I sighed and shivered.
It was getting bad again, that I was sure of. I couldn’t fool myself into thinking it was going to go away this time. I’d had to
take
it before. I’d had to rip warmth out of someone. Could I do it again?
I thought about the strange daydream I’d been having since that Monday. Just a picture at first, then a stuttering grainy video of a little boy running through corn fields. Wearing a pair of overalls and tiny dirty sneakers. Laughing wildly but still running, sucking in huge gulps of air between his giggles. I couldn’t place the image—it looked like something out of a movie, but I couldn’t stop thinking about it.
When I tried to summon the image that time, it flickered and went white. Nothing.
I rubbed my temples. I stood up. I went downstairs. I could feel that edge of madness again, the hysteria I’d felt in Morgan’s apartment. It made me want to laugh or cry or jump up and down. I suppressed it. I tucked it away. I swallowed it and shut my mouth.
I clicked on the TV and paced in the living room.
“Lucy?”
“Hey, Mom,” I said, biting my lip. “How’s it going?”

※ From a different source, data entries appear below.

/-- EQ_POP's next state: from the slot, the None event, or the oldest entry. -/
theorem execEqPop_next {s t : State} (h : execEqPop s = .next t) :
    (s.queue.slotValid = true ∧
      t = (s.setQueue { s.queue with slotValid := false, pbArmed := false }).respond { word := s.queue.slot }) ∨
    (s.queue.slotValid = false ∧ eqCount s.params s.queue = 0 ∧
      t = (s.setQueue { s.queue with pbArmed := false }).respond {}) ∨
    (s.queue.slotValid = false ∧ eqCount s.params s.queue ≠ 0 ∧ ∃ w, Memory.read s.queue.entry s.queue.rd.toNat = some w ∧
      t = (s.setQueue { s.queue with rd := modAdd s.queue.rd 1 s.params.eqDepth, last := w, pbArmed := true }).respond
        { word := w }) := by
  simp only [execEqPop] at h
  split at h
  · next hv =>
    cases h
    exact .inl ⟨hv, rfl⟩
  · next hv =>
    split at h
    · next hc =>
      cases h
      exact .inr (.inl ⟨by simpa using hv, hc, rfl⟩)
    · next hc =>
      split at h
      · cases h
      · next w hw =>
        cases h
        exact .inr (.inr ⟨by simpa using hv, hc, w, hw, rfl⟩)

/-- EQ_PUSH_BACK's next state. -/
theorem execEqPushBack_next {s t : State} (h : execEqPushBack s = .next t) :
    (s.queue.pbArmed = true ∧
      t = (s.setQueue { s.queue with slot := s.queue.last, slotValid := true, pbArmed := false }).respond {}) ∨
    (s.queue.pbArmed = false ∧ t = reject .pushbackIllegal s) := by
  simp only [execEqPushBack] at h
  split at h
  · next ha =>
    cases h
    exact .inl ⟨ha, rfl⟩
  · next ha =>
    cases h
    exact .inr ⟨by simpa using ha, rfl⟩

/-- The next state of a RingBuffer operation, by operation and outcome. -/
inductive RingNext (s : State) : Instr → State → Prop where
  | illegal (i : Instr) (inst : Nat) : i.ringOf? = some inst → s.params.numRb ≤ inst → RingNext s i (reject .illegalOp s)
  | write (inst : Nat) (data : List Byte) : inst < s.params.numRb → (s.ring inst).writeLock = false →
      RingNext s (.rbWrite inst data)
        ((s.setRing inst (ringPut s.params (s.ring inst) (data.take (min data.length (towrite s.params (s.ring inst)))))).respond
          { written := min data.length (towrite s.params (s.ring inst)) })
  | writeLocked (inst : Nat) (data : List Byte) : inst < s.params.numRb → (s.ring inst).writeLock = true →
      RingNext s (.rbWrite inst data) (reject (.rbWriteWhileLocked inst) s)
  | window (inst : Nat) : inst < s.params.numRb →
      RingNext s (.rbGetWriteWindow inst)
        ((s.setRing inst { s.ring inst with writeLock := true }).respond
          { start := (s.ring inst).writePos.toNat, len := writeRun s.params (s.ring inst) })
  | commit (inst : Nat) (data : List Byte) : inst < s.params.numRb → (s.ring inst).writeLock = true →
      data.length ≤ writeRun s.params (s.ring inst) →
      RingNext s (.rbCommitWrite inst data)
        ((s.setRing inst { ringPut s.params (s.ring inst) data with writeLock := false }).respond { committed := data.length })
  | commitNotLocked (inst : Nat) (data : List Byte) : inst < s.params.numRb → (s.ring inst).writeLock = false →
      RingNext s (.rbCommitWrite inst data) (reject (.rbCommitNotLocked inst) s)
  | commitOversize (inst : Nat) (data : List Byte) : inst < s.params.numRb → (s.ring inst).writeLock = true →
      writeRun s.params (s.ring inst) < data.length →
      RingNext s (.rbCommitWrite inst data) (reject (.rbCommitOversize inst) s)
  | towrite (inst : Nat) : inst < s.params.numRb →
      RingNext s (.rbTowrite inst) (s.respond { count := towrite s.params (s.ring inst) })
  | read (inst : Nat) (n : Pos) (out : List Byte) : inst < s.params.numRb →
      ringBytes s.params (s.ring inst) (min n.toNat (toread s.params (s.ring inst))) = some out →
      RingNext s (.rbRead inst n)
        ((s.setRing inst (ringDrop s.params (s.ring inst) (min n.toNat (toread s.params (s.ring inst))))).respond { data := out })
  | peek (inst : Nat) (n : Pos) (out : List Byte) : inst < s.params.numRb →
      ringBytes s.params (s.ring inst) (min n.toNat (toread s.params (s.ring inst))) = some out →
      RingNext s (.rbPeek inst n) (s.respond { data := out })
  | readWindow (inst : Nat) (out : List Byte) : inst < s.params.numRb →
      ringBytes s.params (s.ring inst) (readRun s.params (s.ring inst)) = some out →
      RingNext s (.rbGetReadWindow inst)
        (s.respond { start := (s.ring inst).readPos.toNat, len := readRun s.params (s.ring inst), data := out })
  | consume (inst : Nat) (k : Pos) : inst < s.params.numRb → k.toNat ≤ toread s.params (s.ring inst) →
      RingNext s (.rbConsume inst k)
        ((s.setRing inst (ringDrop s.params (s.ring inst) k.toNat)).respond { consumed := k.toNat })
  | consumeOversize (inst : Nat) (k : Pos) : inst < s.params.numRb → toread s.params (s.ring inst) < k.toNat →
      RingNext s (.rbConsume inst k) (reject (.rbConsumeOversize inst) s)
  | toread (inst : Nat) : inst < s.params.numRb →
      RingNext s (.rbToread inst) (s.respond { count := toread s.params (s.ring inst) })
  | status (inst : Nat) : inst < s.params.numRb →
      RingNext s (.rbStatus inst) (s.respond { status8 := rbStatusWord (s.ring inst) })

/-- Every next state of a RingBuffer operation is one of those. -/
theorem exec_ringNext {i : Instr} {s t : State} (hr : i.ringOf? ≠ none) (h : exec i s = .next t) : RingNext s i t := by
  cases i <;> first | exact absurd rfl hr | skip
  case rbWrite inst data =>
    simp only [exec, execRbWrite] at h
    rcases withInstance_next h with ⟨hi, h⟩ | ⟨hi, rfl⟩
    · split at h
      · next hl => cases h; exact .writeLocked inst data hi hl
      · next hl => cases h; exact .write inst data hi (by simpa using hl)
    · exact .illegal _ inst rfl hi
  case rbGetWriteWindow inst =>
    simp only [exec, execRbGetWriteWindow] at h
    rcases withInstance_next h with ⟨hi, h⟩ | ⟨hi, rfl⟩
    · cases h; exact .window inst hi
    · exact .illegal _ inst rfl hi
  case rbCommitWrite inst data =>
    simp only [exec, execRbCommitWrite] at h
    rcases withInstance_next h with ⟨hi, h⟩ | ⟨hi, rfl⟩
    · split at h
      · next hl => cases h; exact .commitNotLocked inst data hi hl
      · next hl =>
        split at h
        · next hlen => cases h; exact .commitOversize inst data hi (by simpa using hl) hlen
        · next hlen => cases h; exact .commit inst data hi (by simpa using hl) (by omega)
    · exact .illegal _ inst rfl hi
  case rbTowrite inst =>
    simp only [exec, execRbTowrite] at h
    rcases withInstance_next h with ⟨hi, h⟩ | ⟨hi, rfl⟩
    · cases h; exact .towrite inst hi
    · exact .illegal _ inst rfl hi
  case rbRead inst n =>
    simp only [exec, execRbRead] at h
    rcases withInstance_next h with ⟨hi, h⟩ | ⟨hi, rfl⟩
    · split at h
      · cases h
      · next out ho => cases h; exact .read inst n out hi ho
    · exact .illegal _ inst rfl hi
  case rbPeek inst n =>
    simp only [exec, execRbPeek] at h
    rcases withInstance_next h with ⟨hi, h⟩ | ⟨hi, rfl⟩
    · split at h
      · cases h
      · next out ho => cases h; exact .peek inst n out hi ho
    · exact .illegal _ inst rfl hi
  case rbGetReadWindow inst =>
    simp only [exec, execRbGetReadWindow] at h
    rcases withInstance_next h with ⟨hi, h⟩ | ⟨hi, rfl⟩
    · split at h
      · cases h
      · next out ho => cases h; exact .readWindow inst out hi ho
    · exact .illegal _ inst rfl hi
  case rbConsume inst k =>
    simp only [exec, execRbConsume] at h
    rcases withInstance_next h with ⟨hi, h⟩ | ⟨hi, rfl⟩
    · split at h
      · next hk => cases h; exact .consumeOversize inst k hi hk
      · next hk => cases h; exact .consume inst k hi (by omega)
    · exact .illegal _ inst rfl hi
  case rbToread inst =>
    simp only [exec, execRbToread] at h
    rcases withInstance_next h with ⟨hi, h⟩ | ⟨hi, rfl⟩
    · cases h; exact .toread inst hi
    · exact .illegal _ inst rfl hi
  case rbStatus inst =>
    simp only [exec, execRbStatus] at h
    rcases withInstance_next h with ⟨hi, h⟩ | ⟨hi, rfl⟩
    · cases h; exact .status inst hi
    · exact .illegal _ inst rfl hi

/-- A RingBuffer operation changes at most its own ring, in one of the ways of `RingStep`. -/
theorem RingNext.rings {i : Instr} {s t : State} (h : RingNext s i t) :
    t.rings = s.rings ∨ ∃ inst, i.ringOf? = some inst ∧ RingsStep inst s t := by
  cases h with
  | illegal => exact .inl rfl
  | write inst data hi hl => exact .inr ⟨inst, rfl, hi, _, rfl, .put _ hl (by rw [List.length_take]; omega)⟩
  | writeLocked inst data hi hl => exact .inr ⟨inst, rfl, hi, _, rfl, .fault⟩
  | window inst hi => exact .inr ⟨inst, rfl, hi, _, rfl, .window⟩
  | commit inst data hi hl hlen => exact .inr ⟨inst, rfl, hi, _, rfl, .commit data hl hlen⟩
  | commitNotLocked inst data hi hl => exact .inr ⟨inst, rfl, hi, _, rfl, .fault⟩
  | commitOversize inst data hi hl hlen => exact .inr ⟨inst, rfl, hi, _, rfl, .fault⟩
  | towrite => exact .inl rfl
  | read inst n out hi ho => exact .inr ⟨inst, rfl, hi, _, rfl, .drop _ (by omega)⟩
  | peek => exact .inl rfl
  | readWindow => exact .inl rfl
  | consume inst k hi hk => exact .inr ⟨inst, rfl, hi, _, rfl, .drop _ hk⟩
  | consumeOversize inst k hi hk => exact .inr ⟨inst, rfl, hi, _, rfl, .fault⟩
  | toread => exact .inl rfl
  | status => exact .inl rfl

/-- What a RingBuffer operation leaves alone. -/
theorem RingNext.frame {i : Instr} {s t : State} (h : RingNext s i t) :
    t = { s with rings := t.rings, illegalOp := t.illegalOp, faults := t.faults, response := t.response } := by
  cases h <;> rfl

/-- The next state of an operation, by unit: reset, a byte at `ASM.in`, a RingBuffer operation, or one of the others. -/
inductive ExecNext (s : State) : Instr → State → Prop where
  | reset : ExecNext s .topReset (blockReset s)
  | feed (i : Instr) (b : Byte) : i.port = .asmIn → (∀ s, exec i s = .next (asmFeed b s)) → ExecNext s i (asmFeed b s)
  | ring (i : Instr) (t : State) : RingNext s i t → ExecNext s i t
  | topStatus : ExecNext s .topStatus (s.respond { status8 := topStatusWord s })
  | eqPush (w : EventWord) :
      ExecNext s (.eqPush w) ((push w s).1.respond { ok := (push w s).2, faulted := !(push w s).2 })
  | eqPop (t : State) : execEqPop s = .next t → ExecNext s .eqPop t
  | eqPushBack (t : State) : execEqPushBack s = .next t → ExecNext s .eqPushBack t
  | eqStatus : ExecNext s .eqStatus (s.respond { status32 := eqStatusWord s.params s.queue })
  | arbSample (u b : Bool) (t : State) : execArbSample u b s = .next t → ExecNext s (.arbSample u b) t
  | arbOutcome : ExecNext s .arbOutcome (s.respond { outcome := (classify s.arb.prevUsb s.arb.prevBus).code })
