-- ==== Sys2Proof/Laws/PerInstr.lean ====
section
/-! SUPPORT. A law of every operation's encoding, one lemma for each: the unit in the opcode's high nibble, and the side of a
ring in its bit 3 (30_encoding.md R66). -/

namespace Sys2Proof.Laws.UnitNibble

/-- Bits [7:4] of the opcodes of a port's operations (R66). -/
def unitNibble : Port → BitVec 4
  | .ctl => 0x0
  | .asmIn => 0x1
  | .rbProd _ | .rbCons _ => 0x2
  | .eqPush | .eqPop => 0x3
  | .arbIn => 0x4

/-- Bit 3 of the opcodes of a ring's operations: 0 at the producer port, 1 at the consumer port (R66). -/
def sideBit : Port → Option Bool
  | .rbProd _ => some false
  | .rbCons _ => some true
  | _ => none

/-- The operation is encoded as a request on its own port, whose opcode names its unit and, for a ring, its side; or it is a
byte at `ASM.in`. -/
def Statement (i : Instr) : Prop :=
  match encode i with
  | .op r => r.port = i.port ∧ r.opcode.extractLsb' 4 4 = unitNibble i.port ∧
      ∀ side, sideBit i.port = some side → r.opcode.getLsbD 3 = side
  | .midiByte _ => i.port = .asmIn

theorem of_op {i : Instr} {r : Request} (opcode : Byte) (encoded : encode i = .op r) (port : r.port = i.port)
    (eq : r.opcode = opcode) (unit : opcode.extractLsb' 4 4 = unitNibble i.port)
    (side : ∀ side, sideBit i.port = some side → opcode.getLsbD 3 = side) : Statement i := by
  unfold Statement
  rw [encoded]
  subst eq
  exact ⟨port, unit, side⟩

theorem topReset : Statement .topReset := of_op 0x01 rfl rfl rfl rfl (fun _ h => nomatch h)
theorem topStatus : Statement .topStatus := of_op 0x02 rfl rfl rfl rfl (fun _ h => nomatch h)
theorem asmFeed (b : Byte) : Statement (.asmFeed b) := of_op 0x10 rfl rfl rfl rfl (fun _ h => nomatch h)
theorem rbWrite (inst : Nat) (data : List Byte) : Statement (.rbWrite inst data) := of_op 0x20 rfl rfl rfl rfl (fun _ h => Option.some.inj h)
theorem rbGetWriteWindow (inst : Nat) : Statement (.rbGetWriteWindow inst) := of_op 0x21 rfl rfl rfl rfl (fun _ h => Option.some.inj h)
theorem rbCommitWrite (inst : Nat) (data : List Byte) : Statement (.rbCommitWrite inst data) := of_op 0x22 rfl rfl rfl rfl (fun _ h => Option.some.inj h)
theorem rbTowrite (inst : Nat) : Statement (.rbTowrite inst) := of_op 0x23 rfl rfl rfl rfl (fun _ h => Option.some.inj h)
theorem rbRead (inst : Nat) (n : Pos) : Statement (.rbRead inst n) := of_op 0x28 rfl rfl rfl rfl (fun _ h => Option.some.inj h)
theorem rbPeek (inst : Nat) (n : Pos) : Statement (.rbPeek inst n) := of_op 0x29 rfl rfl rfl rfl (fun _ h => Option.some.inj h)
theorem rbGetReadWindow (inst : Nat) : Statement (.rbGetReadWindow inst) := of_op 0x2A rfl rfl rfl rfl (fun _ h => Option.some.inj h)
theorem rbConsume (inst : Nat) (k : Pos) : Statement (.rbConsume inst k) := of_op 0x2B rfl rfl rfl rfl (fun _ h => Option.some.inj h)
theorem rbToread (inst : Nat) : Statement (.rbToread inst) := of_op 0x2C rfl rfl rfl rfl (fun _ h => Option.some.inj h)
theorem rbStatus (inst : Nat) : Statement (.rbStatus inst) := of_op 0x2D rfl rfl rfl rfl (fun _ h => Option.some.inj h)
theorem eqPush (word : EventWord) : Statement (.eqPush word) := of_op 0x30 rfl rfl rfl rfl (fun _ h => nomatch h)
theorem eqPop : Statement .eqPop := of_op 0x38 rfl rfl rfl rfl (fun _ h => nomatch h)
theorem eqPushBack : Statement .eqPushBack := of_op 0x39 rfl rfl rfl rfl (fun _ h => nomatch h)
theorem eqStatus : Statement .eqStatus := of_op 0x3A rfl rfl rfl rfl (fun _ h => nomatch h)
theorem arbSample (usb bus : Bool) : Statement (.arbSample usb bus) := of_op 0x40 rfl rfl rfl rfl (fun _ h => nomatch h)
theorem arbOutcome : Statement .arbOutcome := of_op 0x41 rfl rfl rfl rfl (fun _ h => nomatch h)
theorem midiData (value : BitVec 7) : Statement (.midiData value) := rfl
theorem midiCvNoteOff (channel : BitVec 4) : Statement (.midiCvNoteOff channel) := rfl
theorem midiCvNoteOn (channel : BitVec 4) : Statement (.midiCvNoteOn channel) := rfl
theorem midiCvPolyPressure (channel : BitVec 4) : Statement (.midiCvPolyPressure channel) := rfl
theorem midiCvControlChange (channel : BitVec 4) : Statement (.midiCvControlChange channel) := rfl
theorem midiCvProgramChange (channel : BitVec 4) : Statement (.midiCvProgramChange channel) := rfl
theorem midiCvChannelPressure (channel : BitVec 4) : Statement (.midiCvChannelPressure channel) := rfl
theorem midiCvPitchBend (channel : BitVec 4) : Statement (.midiCvPitchBend channel) := rfl
theorem midiSysexStart : Statement .midiSysexStart := rfl
theorem midiSysexEnd : Statement .midiSysexEnd := rfl
theorem midiSysF1 : Statement .midiSysF1 := rfl
theorem midiSysF2 : Statement .midiSysF2 := rfl
theorem midiSysF3 : Statement .midiSysF3 := rfl
theorem midiSysF4 : Statement .midiSysF4 := rfl
theorem midiSysF5 : Statement .midiSysF5 := rfl
theorem midiSysF6 : Statement .midiSysF6 := rfl
theorem midiSysF8 : Statement .midiSysF8 := rfl
theorem midiSysF9 : Statement .midiSysF9 := rfl
theorem midiSysFA : Statement .midiSysFA := rfl
theorem midiSysFB : Statement .midiSysFB := rfl
theorem midiSysFC : Statement .midiSysFC := rfl
theorem midiSysFD : Statement .midiSysFD := rfl
theorem midiSysFE : Statement .midiSysFE := rfl
theorem midiSysFF : Statement .midiSysFF := rfl

end Sys2Proof.Laws.UnitNibble
end

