/-! The operations of the consumer port -/

/-- Settles O33: the counts are R87's and the word is R30's. -/
theorem rbCountsAndStatus : Obligations.RbCountsAndStatus := by
  intro inst s hs hi r n
  have hn : toread s.params r = n := toread_eq_mod (hs.ring hi)
  refine ⟨rfl, rfl, rfl, ?_, ?_, _, (RingNext.status inst hi).exec_eq, rbStatusWord_bits r⟩
  · rw [← hn]
    exact (RingNext.toread inst hi).exec_eq
  · rw [← hn]
    exact (RingNext.towrite inst hi).exec_eq

/-- Settles O34: a good ring has written the bytes to return, and the positions after them are those of `ringDrop`. -/
theorem rbReadTakesTheOldestBytes : Obligations.RbReadTakesTheOldestBytes := by
  intro inst n s hs hi
  have hr := hs.ring hi
  have hk := Nat.min_le_right n.toNat (toread s.params (s.ring inst))
  have hbytes := ringBytes_eq hr hk
  have hlen := readCells_length hbytes
  refine ⟨rfl, _, (RingNext.read inst n _ hi hbytes).exec_eq, ringFrame_setRing .., ?_⟩
  rw [State.respond_ring, State.ring_setRing_same _ (hs.lt_length hi)]
  exact ⟨rfl, hlen, fun j hj => ringBytes_getElem? hbytes (hlen.symm ▸ hj), ringDrop_frame ..,
    ringDrop_positions hs.params hr hk⟩

/-- Settles O35: RB_PEEK reads the bytes that RB_READ would. -/
theorem rbPeekChangesNothing : Obligations.RbPeekChangesNothing := by
  intro inst n s hs hi
  have hbytes := ringBytes_eq (hs.ring hi) (Nat.min_le_right n.toNat _)
  exact ⟨rfl, _, (RingNext.peek inst n _ hi hbytes).exec_eq, readCells_length hbytes,
    fun j => ringBytes_getElem? hbytes⟩

/-- Settles O36: the readable run ends at the end of the storage at the latest, so its places need no reduction. -/
theorem rbGetReadWindowChangesNothing : Obligations.RbGetReadWindowChangesNothing := by
  intro inst s hs hi
  have hr := hs.ring hi
  have hbytes := ringBytes_eq hr (readRun_le_toread hr)
  have hlen := readCells_length hbytes
  refine ⟨rfl, _, (RingNext.readWindow inst _ hi hbytes).exec_eq, hlen, hlen.symm ▸ readRun_le_toread hr,
    fun j hj => ?_⟩
  have hin : (s.ring inst).readPos.toNat + j < s.params.rbCapacity := by
    have := readRun_le_end hr
    omega
  have hread := ringBytes_getElem? hbytes hj
  rw [Nat.mod_eq_of_lt hin] at hread
  exact ⟨hin, hread⟩

/-- Settles O37: more than the ring holds is rejected, and at most that is dropped. -/
theorem rbConsumeAdvances : Obligations.RbConsumeAdvances := by
  intro inst k s hs hi
  have hlt := hs.lt_length hi
  refine ⟨rfl, fun hk => ?_, fun hk => ?_⟩
  · exact ⟨_, (RingNext.consumeOversize inst k hi hk).exec_eq,
      ringFaulted_reject (f := .rbConsumeOversize inst) rfl hlt⟩
  · refine ⟨_, (RingNext.consume inst k hi hk).exec_eq, ringFrame_setRing .., rfl, ?_⟩
    rw [State.respond_ring, State.ring_setRing_same _ hlt]
    exact ⟨ringDrop_frame .., ringDrop_positions hs.params (hs.ring hi) hk⟩

/-! Counts -/

/-- Settles O39: what a ring holds is below its capacity, and both runs are within their counts. -/
theorem ringCountsAddUp : Obligations.RingCountsAddUp := by
  intro p r _ h
  have hlt := toread_lt h
  exact ⟨by rw [towrite]; omega, readRun_le_toread h, writeRun_le_towrite h, toread_empty h⟩

/-! The open write window -/

/-- A ring with an open window after an operation that does not close it: still locked with the same `write_pos`, `read_pos`
advanced over held bytes only, and no byte of the window taken from it (R101). -/
def KeepsWindow (p : Params) (r r' : Ring) : Prop :=
  r'.writeLock = true ∧ r'.writePos = r.writePos ∧
  (∃ k, k ≤ toread p r ∧ r'.readPos.toNat = (r.readPos.toNat + k) % p.rbCapacity) ∧ writeRun p r ≤ writeRun p r'

section
variable {p : Params} {r : Ring}

/-- Writing the sticky flag, or setting the lock again, keeps the window. -/
theorem keepsWindow_of_positions_eq (h : r.Inv p) {r' : Ring} (hl : r'.writeLock = true) (hrd : r'.readPos = r.readPos)
    (hwr : r'.writePos = r.writePos) : KeepsWindow p r r' := by
  refine ⟨hl, hwr, ⟨0, Nat.zero_le _, ?_⟩, Nat.le_of_eq ?_⟩
  · rw [hrd, Nat.add_zero, Nat.mod_eq_of_lt h.read_lt]
  · rw [writeRun, writeRun, hrd, hwr]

Mom walked into the room, paging through a newspaper. She sat down on the couch and glanced up at me. She hid her look of concern poorly.
“Is everything okay, hon?”
I had to look crazy. Pacing, the nervous look I could feel on my face. The short, quick breaths. I just hoped she didn’t notice the frost. I glanced at the thermostat on the wall and wasn’t surprised to see a “78” in the tiny window.
“Yeah, yeah,” I said. “Just nervous.”
“What about?”
I twisted my lip.
Wow, honesty.
Where did that come from?
“About…Friday,” I said. “I wanted to ask you about Friday.”
Mom sat up. “What happened Friday, hon? Is there more—”
“No,” I said, then shook my head. “Sorry, sorry. I actually meant, this Friday. Not last Friday.”
“Oh,” she said. “I just thought—”
“Yeah, no, not that. I kind of wanted to ask you if I could go to a birthday party. Friday.”
“Tomorrow?”
“Oh, well yeah, I guess tomorrow.”
I was so glad that my mouth was faster than my brain. Not only had my mouth managed to deflect my mom’s current questions, but it actually got the party-permission thing out of the way. Zack had mentioned Benny’s party every day since he had invited me, and I’d told him I’d find out every day. After last Friday, I didn’t know how lenient my parents might be. It could go either way, I knew. The grounded forever protective route or the go out and be normal, we’re totally cool route.
The look on my mom’s face told me she hadn’t decided which way yet, either.
“I’ll have to talk with your dad,” she said. “But for now it’s a tentative maybe.”
I nodded, but my heart sank. Dad was more liable to throw up the shields and lock me in my room forever to keep me safe.
“Do you mind if I go for a bike ride while you deliberate?”
Mom twisted in her seat. She glanced at the clock.
“Luce, it’s after seven,” she said. “I don’t know.”
It was dark outside. Really dark. Stupid daylight savings time, ruining my strange, illogical plans. Would I really go to the hospital? I wasn’t even sure I wanted to. And then there was the cold to consider.
“I just want to get some exercise,” I said.
“What about dinner?”
I frowned.
What about dinner?
“I ate a huge lunch—”
“Lucy,” Mom said, and to my surprise, stood up. She walked over to where I was pacing and put her hands on my shoulders.